-- ==== Sys2Proof/Machine/Operands.lean ====
section
/-! DEFINITION. The parameter layouts of the requests (R170, R190 to R192): every form the bytes after the request code may
take. A layout that fails answers none, which is the FORMAT check of the request. -/

namespace Sys2Proof.Machine

/-- A level code (R191). -/
def levelOf (b : Byte) : Option Level :=
  if b = 0x00 then some .view else if b = 0x01 then some .tune else if b = 0x02 then some .service else none

/-- LEVEL: level and duration (R62, R190); the duration is not judged with VIEW. -/
def parseLevel : List Byte → Option (Level × Nat)
  | [l, hi, lo] =>
    match levelOf l with
    | none => none
    | some .view => some (.view, (word2 hi lo).toNat)
    | some lv =>
      let d := (word2 hi lo).toNat
      if 1 ≤ d && d ≤ Config.leaseMax then some (lv, d) else none
  | _ => none

/-- PEEK: start address and count 1 to 32 (R175). -/
def parsePeek : List Byte → Option (Addr × Nat)
  | [b2, b1, b0, n] =>
    match addr3 b2 b1 b0 with
    | none => none
    | some a => if 1 ≤ n.toNat && n.toNat ≤ 32 then some (a, n.toNat) else none
  | _ => none

/-- POKE: start address, count 1 to 24 and the data words (R176). -/
def parsePoke : List Byte → Option (Addr × List Word)
  | b2 :: b1 :: b0 :: n :: data =>
    match addr3 b2 b1 b0, words2 data with
    | some a, some ws =>
      if 1 ≤ n.toNat && n.toNat ≤ 24 && ws.length = n.toNat then some (a, ws) else none
    | _, _ => none
  | _ => none

/-- The word records of a FORCE, as many as a count says and no byte left over (R190). -/
def parseForceWords : Nat → List Byte → Option (List ForceWord)
  | 0, [] => some []
  | n + 1, a2 :: a1 :: a0 :: s1 :: s0 :: c1 :: c0 :: r1 :: r0 :: p1 :: p0 :: q1 :: q0 :: rest =>
    match addr3 a2 a1 a0, parseForceWords n rest with
    | some a, some ws => some (⟨a, word2 s1 s0, word2 c1 c0, word2 r1 r0, word2 p1 p0, word2 q1 q0⟩ :: ws)
    | _, _ => none
  | _, _ => none

/-- No two of the five masks share a bit (R50). -/
def ForceWord.disjoint (f : ForceWord) : Bool :=
  f.fset &&& f.fclr = 0 && (f.fset ||| f.fclr) &&& f.rel = 0 && (f.fset ||| f.fclr ||| f.rel) &&& f.pset = 0
    && (f.fset ||| f.fclr ||| f.rel ||| f.pset) &&& f.pclr = 0

/-- The words of a FORCE meet R50: no two with the same address, the masks of each disjoint. -/
def forceWordsValid : List ForceWord → Bool
  | [] => true
  | f :: rest => f.disjoint && rest.all (fun g => g.addr ≠ f.addr) && forceWordsValid rest

/-- FORCE: count 1 to 4 and its word records (R50, R178). -/
def parseForce : List Byte → Option (List ForceWord)
  | n :: data =>
    match parseForceWords n.toNat data with
    | none => none
    | some ws => if 1 ≤ n.toNat && n.toNat ≤ 4 && forceWordsValid ws then some ws else none
  | [] => none

/-- A count or groups field in its range 1 to 256 (R91). -/
def countOf (hi lo : Byte) : Option Nat :=
  let n := (word2 hi lo).toNat
  if 1 ≤ n && n ≤ 256 then some n else none

/-- A stride field in its range 1 to 65535 (R91). -/
def strideOf (hi lo : Byte) : Option Nat :=
  let n := (word2 hi lo).toNat
  if 1 ≤ n then some n else none

/-- A group stride field in its range 1 to FFFFFH (R91). -/
def groupStrideOf (b2 b1 b0 : Byte) : Option Nat :=
  let n := value3 b2 b1 b0
  if 1 ≤ n && n ≤ Config.lastAddr then some n else none

/-- The first item encoding of a list of bytes, with the bytes after it (R91, R192). -/
def parseItem : List Byte → Option (WatchItem × List Byte)
  | 0x01 :: a2 :: a1 :: a0 :: b :: rest =>
    match addr3 a2 a1 a0 with
    | some a => if b.toNat ≤ 15 then some (.bit a (b.setWidth 4), rest) else none
    | none => none
  | 0x02 :: a2 :: a1 :: a0 :: rest => (addr3 a2 a1 a0).map (fun a => (.word a, rest))
  | 0x03 :: a2 :: a1 :: a0 :: rest => (addr3 a2 a1 a0).map (fun a => (.pair a, rest))
  | 0x04 :: a2 :: a1 :: a0 :: n1 :: n0 :: s1 :: s0 :: rest =>
    match addr3 a2 a1 a0, countOf n1 n0, strideOf s1 s0 with
    | some a, some n, some st => some (.block a n st, rest)
    | _, _, _ => none
  | 0x05 :: a2 :: a1 :: a0 :: n1 :: n0 :: s1 :: s0 :: g1 :: g0 :: t2 :: t1 :: t0 :: rest =>
    match addr3 a2 a1 a0, countOf n1 n0, strideOf s1 s0, countOf g1 g0, groupStrideOf t2 t1 t0 with
    | some a, some n, some st, some g, some gs => some (.grid a n st g gs, rest)
    | _, _, _, _, _ => none
  | _ => none

/-- As many item encodings as a count says and no byte left over (R181). -/
def parseItemList : Nat → List Byte → Option (List WatchItem)
  | 0, [] => some []
  | 0, _ :: _ => none
  | n + 1, bs =>
    match parseItem bs with
    | none => none
    | some (it, rest) => (parseItemList n rest).map (it :: ·)

/-- WATCH DEFINE and WATCH APPEND: the item count and the encodings (R181). -/
def parseItems : List Byte → Option (List WatchItem)
  | n :: data => parseItemList n.toNat data
  | [] => none

/-- WATCH ARM: one mode, not OFF (R183). -/
def parseArm : List Byte → Option WatchMode
  | [m] => if m = 0x01 then some .oneShot else if m = 0x02 then some .continuous else none
  | _ => none

/-- One byte, 00H or 01H: SNAP READ's map (R184) and SCAN STATS' clear (R185). -/
def parseFlag : List Byte → Option Bool
  | [b] => if b = 0x00 then some false else if b = 0x01 then some true else none
  | _ => none

/-- SCAN CONFIG: marker address or none, scan limit, stall action (R142, R185). -/
def parseScanConfig : List Byte → Option (Option Addr × BitVec 16 × StallAction)
  | [p, a2, a1, a0, l1, l0, act] =>
    let action : Option StallAction := if act = 0x00 then some .none else if act = 0x01 then some .release else none
    let marker : Option (Option Addr) :=
      if p = 0x00 then some none else if p = 0x01 then (addr3 a2 a1 a0).map some else none
    match marker, action with
    | some m, some x => some (m, word2 l1 l0, x)
    | _, _ => none
  | _ => none

/-- A region class code (R191). -/
def classOf (b : Byte) : Option RegionClass :=
  if b = 0x00 then some .input else if b = 0x01 then some .output else if b = 0x02 then some .work
  else if b = 0x03 then some .hold else if b = 0x04 then some .program else if b = 0x05 then some .absent else none

/-- REGION SET: a region record that R35 does not refuse with FORMAT (R186). -/
def parseRegion : List Byte → Option (Nat × Region)
  | [i, fl, b2, b1, b0, l2, l1, l0, c] =>
    match addr3 b2 b1 b0, addr3 l2 l1 l0, classOf c with
    | some base, some limit, some cls =>
      let r : Region := ⟨fl.getLsbD 0, base, limit, cls, fl.getLsbD 1⟩
      if i.toNat ≤ 7 && r.valid then some (i.toNat, r) else none
    | _, _, _ => none
  | _ => none

/-- ALERT CLEAR and ALERT ENABLE: one alert mask (R188). -/
def parseMask : List Byte → Option AlertSet
  | [m] => some (AlertSet.ofMask m)
  | _ => none

end Sys2Proof.Machine
end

::::

What you are asked to do
A faithful copy of the lines from the line containing "if i.toNat ≤" to the end of the data should be set down, both ends included, and nothing more.

Final answer
      if i.toNat ≤ 7 && r.valid then some (i.toNat, r) else none
    | _, _, _ => none
  | _ => none

/-- ALERT CLEAR and ALERT ENABLE: one alert mask (R188). -/
def parseMask : List Byte → Option AlertSet
  | [m] => some (AlertSet.ofMask m)
  | _ => none

end Sys2Proof.Machine
end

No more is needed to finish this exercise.